I started M. Scott Peck's Further Along the Road Less Traveled: The Unending Journey Toward Spiritual Growth.
In my latest reading, one topic that Peck discussed was forgiveness.
According to Peck, some people act as if forgiveness is an easy task.
Peck refers to a "a very popular New Age book called Love Is Letting Go of Fear,
by Gerald Jampolsky, a fellow psychiatrist" (page 41), and Peck
characterizes Jampolsky's position on forgiveness to be that we should
not judge people but rather should seek out the good that is within
them. Peck believes that such an approach ignores the reality of evil.

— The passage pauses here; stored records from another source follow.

-- ==== Sys2Proof/Machine/JobUnit.lean ====
section
/-! DEFINITION. The job unit: JOB, STEP, STEP FLUSH, START, STOP, the end given at a hand-over, the underrun timer and the
rest report (chapter 3). -/

namespace Sys2Proof.Machine

/-! ## JOB (R47) -/

/-- R47: the job a JOB request makes. -/
def newJob (typeId first : Nat) (serial : List Nat) (mode : ProgramMode) : Job :=
  { typeId := typeId, first := first, serial := serial, mode := mode, queue := [], grammar := .opening,
    pressAccepted := false, count := 0, run := none }

/-- R47, check 2, less the mode. -/
def jobFields (typeId first : Nat) (serial : List Nat) : Bool :=
  between 1 9999 typeId && between 1 48 first && between 1 24 serial.length && serial.all printable

/-- R47: JOB. -/
def serveJob (l : Link) (tag typeId first : Nat) (serial : List Nat) (mode : Nat) (s : State) : State :=
  match s.job, modeOf mode with
  | some _, _ => s.refuse l tag .jobExists
  | none, none => s.refuse l tag .badField
  | none, some m =>
    if !jobFields typeId first serial then s.refuse l tag .badField
    else match tabGet s.cat.types typeId with
      | none => s.refuse l tag .notFound
      | some e =>
        if 48 < first + e.cols - 1 then s.refuse l tag .badField
        else { s with job := some (newJob typeId first serial m) }.reply l tag .ok
          [.u8 e.cols, .u8 first, .u8 (first + e.cols - 1)]

/-! ## STEP (R52) and STEP FLUSH (R53) -/

/-- R46, R52: the job that may take a step: PREPARED, or RUNNING with its program in progress. -/
def State.openJob (s : State) : Option Job :=
  match s.job with
  | none => none
  | some j => match j.run with
    | none => some j
    | some r => if r.ended then none else some j

/-- R52, check 2: the step record of an offer. -/
def offeredStep (offer : StepOffer) (last : Nat) : Option StepRecord :=
  match offer, flagOf last with
  | .known b, some f => if bodyInRange b then some { body := b, last := f } else none
  | _, _ => none

/-- R51, R52: the job with a step accepted, whose kind leads to a grammar position. -/
def Job.accept (j : Job) (rec : StepRecord) (next : Grammar) : Job :=
  { j with
    queue := j.queue ++ [rec], count := j.count + 1, grammar := if rec.last then .closing else next,
    pressAccepted := j.pressAccepted || decide (bodyKind rec.body = .press) }

/-- R52: an accepted step joins the queue, and is handed over at once where the stroke is PAUSED (R59). -/
def acceptStep (j : Job) (rec : StepRecord) (next : Grammar) (s : State) : State :=
  let s := { s with job := some (j.accept rec next) }
  if s.jobRunning ∧ s.motion.stroke = .paused then handOver (s.onRun (fun r => { r with underrun := false })) else s

/-- R52: what an accepted STEP is answered: the free queue slots and the program count. -/
def stepWire (s : State) : List Wire :=
  match s.job with
  | some j => [.u8 (Config.maxSteps - j.queue.length), .u8 j.count]
  | none => []

/-- R52: STEP. -/
def serveStep (l : Link) (tag : Nat) (offer : StepOffer) (last : Nat) (s : State) : State :=
  match s.openJob with
  | none => s.refuse l tag .noJob
  | some j => match offeredStep offer last with
    | none => s.refuse l tag .badField
    | some rec => match grammarNext j.grammar (bodyKind rec.body) with
      | none => s.refuse l tag .programOrder
      | some next =>
        if Config.maxSteps ≤ j.queue.length then s.refuse l tag .queueFull
        else if Config.maxSteps ≤ j.count then s.refuse l tag .programFull
        else
          let s := acceptStep j rec next s
          s.reply l tag .ok (stepWire s)

/-- R53: STEP FLUSH. -/
def serveStepFlush (l : Link) (tag : Nat) (s : State) : State :=
  match s.job with
  | none => s.refuse l tag .busy
  | some j =>
    if j.run.isSome then s.refuse l tag .busy
    else { s with job := some { j with queue := [], grammar := .opening, pressAccepted := false, count := 0 } }.reply
      l tag .ok [.u8 Config.maxSteps]

/-! ## START (R54, R55) -/

/-- R54, check 2. -/
def strokeRefusal : Stroke → Option Status
  | .idle => none
  | .unhomed => some .notHomed
  | .faulted => some .notHomed
  | .homing => some .busy
  | .running => some .busy
  | .paused => some .busy
  | .stopping => some .busy
  | .retracting => some .busy

/-- R51, R54: the program of a job may start. -/
def Job.startable (j : Job) : Bool :=
  match j.mode with
  | .preloaded => decide (j.grammar = .closing) && j.pressAccepted
  | .streamed => !j.queue.isEmpty

/-- R48, R54: the column map START would fix. -/
def State.startMap (s : State) (j : Job) (e : TypeEntry) : List Nat :=
  columnMap (s.head.orientation.getD .normal) j.first e.cols

/-- R155: the entry of the job's type on the recorded head kind. -/
def State.qualEntry (s : State) (j : Job) : Option QualEntry := tabGet s.qual.table (qualKey j.typeId (s.head.kind.getD 0))

/-- R54, checks 5 to 9, with the job's connector type entry. -/
def startChecksLate (s : State) (j : Job) (e : TypeEntry) : Option Status :=
  match s.qualEntry j with
  | none => some .notQualified
  | some q =>
    if q.level = .q1 ∧ ¬ ((s.startMap j e).all s.head.ready) then some .sensingIncomplete
    else if s.store.records.any (fun r => decide (r.state = .held)) then some .held
    else if Config.storeCapacity ≤ s.store.records.length then some .resultsFull
    else if j.startable then none else some .programIncomplete

/-- R54: the first check of START that fails, for a PREPARED job and its connector type entry. -/
def startChecks (s : State) (j : Job) (e : TypeEntry) : Option Status :=
  match strokeRefusal s.motion.stroke with
  | some st => some st
  | none =>
    if s.openSet ≠ [] then some .guardOpen
    else if s.head.status ≠ .ready then some .headNotReady
    else if s.head.tare.isSome then some .busy
    else startChecksLate s j e

/-- R55: the column results of a new record. -/
def newColumns (h : Head) (map : List Nat) : List ColumnResult :=
  map.zipIdx.map (fun (p, i) =>
    { column := i + 1, position := p, judged := h.ready p, base := none, ranks := [], hold := none, holdVerdict := none })

/-- R55: the record START opens. -/
def newRecord (s : State) (j : Job) (e : TypeEntry) (q : QualEntry) (press : Nat) : Record :=
  { press := press, state := .opened, typeId := j.typeId, serial := j.serial, first := j.first,
    orientation := s.head.orientation.getD .normal, headKind := s.head.kind.getD 0, level := q.level, audit := (audit q).2,
    width := s.head.width.getD .four, touch := none, seat := none, cause := none, verdict := none, peak := 0,
    disposition := none, copy := takeCopy s.cat.classes e, outcomes := [],
    columns := newColumns s.head (s.startMap j e), pins := [] }

/-- R107: what the monitor loads at START. -/
def loadLimits (press : Nat) (c : CatalogueCopy) : Limits :=
  { press := press, caps := (columnsOf c.entry).map (fingerCap c.classes c.entry),
    searchStart := searchStart c.classes c.entry, bandLow := bandLow c.entry, bandHigh := bandHigh c.entry,
    overtravel := overtravelDepth c.entry, kneeRise := kneeRise c.entry }

/-- R46, R55: the running part of a job as its program begins. -/
def newRun (press : Nat) (map : List Nat) : Run :=
  { press := press, map := map, handed := 0, inHand := none, ended := false, underrun := false, restMade := false,
    fingersGone := false }

/-- R55: START is taken: every change but the first hand-over. -/
def openPress (j : Job) (e : TypeEntry) (q : QualEntry) (s : State) : State :=
  let press := s.store.newPress
  let map := s.startMap j e
  let record := newRecord s j e q press
  { s with
    store := { records := s.store.records ++ [record], next := pressAfter press }
    qual := { s.qual with table := tabPut s.qual.table (qualKey j.typeId (s.head.kind.getD 0)) (audit q).1 }
    profile := s.profile.start press j.typeId e.cols map
    monitor := { phase := .watching, limits := some (loadLimits press record.copy), ramCap := none, knee := none, seat := none }
    job := some { j with run := some (newRun press map) } }

/-- R54, R55: START. A PREPARED job's type is stored as long as the lock of R17 stands; were it not, the answer would be
NOT_FOUND (DESIGN CHOICE, notes/assumptions/4.md; safe). -/
def serveStart (l : Link) (tag : Nat) (s : State) : State :=
  match s.job with
  | none => s.refuse l tag .noJob
  | some j =>
    if j.run.isSome then s.refuse l tag .busy
    else match tabGet s.cat.types j.typeId with
      | none => s.refuse l tag .notFound
      | some e => match startChecks s j e, s.qualEntry j with
        | some st, _ => s.refuse l tag st
        | none, none => s.refuse l tag .notQualified
        | none, some q => (handOver (openPress j e q s)).reply l tag .ok [.u16 s.store.newPress]

/-! ## STOP (R62) -/

/-- R62: what STOP does to the job. -/
def stopJob (s : State) : State :=
  match s.job with
  | none => s
  | some j => match j.run with
    | none => { s with job := none }
    | some r => if r.ended then s else interrupt .stopped false s

/-- R62, R71: STOP, which ends a homing beside its effect on the job. -/
def takeStop (s : State) : State :=
  let s' := stopJob s
  if s.motion.stroke = .homing then endHoming .stopped false s' else s'

/-- R62: STOP, answered OK in every job state. -/
def serveStop (l : Link) (tag : Nat) (s : State) : State := (takeStop s).reply l tag .ok []

/-! ## Events -/

/-- R74, R75, R77: the end of a step that was given at its hand-over. -/
def handOverCause : StepBody → EndCause
  | .probe .. => .noTouch
  | .dwell .. => .elapsed
  | .move .. => .reached
  | .press .. => .seated
  | .retract .. => .reached

/-- HANDOVER_END (R73): the end that R74, R75 or R77 gave at the hand-over is taken. The end position is this event's own count,
also while a stop ramp still falls, where R74's position of rest does not exist yet (DESIGN CHOICE, notes/assumptions/36.md;
unsafe). -/
def execHandoverEnd (s : State) (enc : Int := 0) : Host.Outcome State Fault Refusal :=
  let s := s.latch enc
  match s.inHand with
  | some h => if h.endsNow then done (endStep (handOverCause h.record.body) s.motion.position false s) else done s
  | none => done s

/-- R59: the underrun timer runs. -/
def State.underrunRuns (s : State) : Bool := decide (s.motion.stroke = .paused) && (s.run.map (·.underrun)).getD false

/-- UNDERRUN_TIMEOUT (R59): the 500 ms of a PAUSED program have passed. -/
def execUnderrunTimeout (s : State) (enc : Int := 0) : Host.Outcome State Fault Refusal :=
  let s := s.latch enc
  if s.underrunRuns then done (endPaused .underrun false s) else done s

/-! ## The rest report and the judgement (R65, R143) -/

/-- R65: the rest report may be taken. It has been made when the motion block made it or the stroke state is IDLE or
FAULTED (DEDUCED, notes/assumptions/8.md; unsafe). -/
def restReady (s : State) : Bool :=
  match s.run with
  | some r => r.ended && s.profile.complete
      && (r.restMade || decide (s.motion.stroke = .idle) || decide (s.motion.stroke = .faulted))
  | none => false

/-- R143: the state a judged record enters. -/
def settleRecord (r : Record) : Record := { r with state := if heldBy r then .held else .complete }

/-- R65, R107: the job becomes NONE and the monitor INACTIVE. -/
def dropJob (s : State) : State :=
  { s with job := none, monitor := { s.monitor with phase := .inactive, limits := none } }

/-- R143, R144, R157: the open record judged, held or completed, and announced. -/
def announce (r : Record) (s : State) : State :=
  let s := s.onRecord (fun _ => r)
  let s := if heldBy r then { s with qual := s.qual.hold r.press } else s
  s.raise (.pressDone r.press (r.verdict.getD .accept) r.state)

/-- R65, R119, R143: the rest report is taken. -/
def takeRestReport (s : State) : State :=
  match s.store.records.find? (fun r => decide (r.state = .opened)) with
  | some r => announce (settleRecord (judge s.profile s.monitor.knee r)) (dropJob s)
  | none => dropJob s

/-- REST_REPORT (R65): the program has ended, the profile is complete and the ram rests. -/
def execRestReport (s : State) : Host.Outcome State Fault Refusal :=
  if restReady s then done (takeRestReport s) else done s

end Sys2Proof.Machine
end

For Peck, while there may be a reason that somebody hurt us, such as
damage that he received during his childhood, his hurting us was still
wrong. Forgiveness is us acknowledging that the person who hurt us was
wrong, and then choosing to forgive him. As Peck says on page 42, "Only after a guilty verdict can there be a pardon."
It's a lot of hard work for us to forgive, according to Peck, and yet
it is necessary, for unforgiveness is like us chewing our leg: we're
hurting ourselves when we don't forgive.
Do I agree with Peck?
I'm not exactly in a position to critique what he says about
forgiveness, for I know for sure that I'm not too good at forgiving
people! But I doubt that practicing what he says about forgiveness will
help me to forgive. I already know that people did me wrong. My
problem is that I revisit those wrongs in my mind over and over again,
often imagining myself telling people off.
So what should I tell
myself to help me to forgive? Although I'm not good at forgiveness,
some thoughts do help me better than others. Trying to remind myself
that we're all imperfect human beings in need of forgiveness helps me to
have a better attitude towards others, including those who have done me
wrong. While that works (somewhat) for me, however, I'm not in any
position to tell someone else (such as a victim of abuse) that it
absolutely must work for him or her. But, overall, I agree with Peck
about what forgiveness is: recognizing that someone has done us wrong,
and making a choice to let that go, to release its hold on us.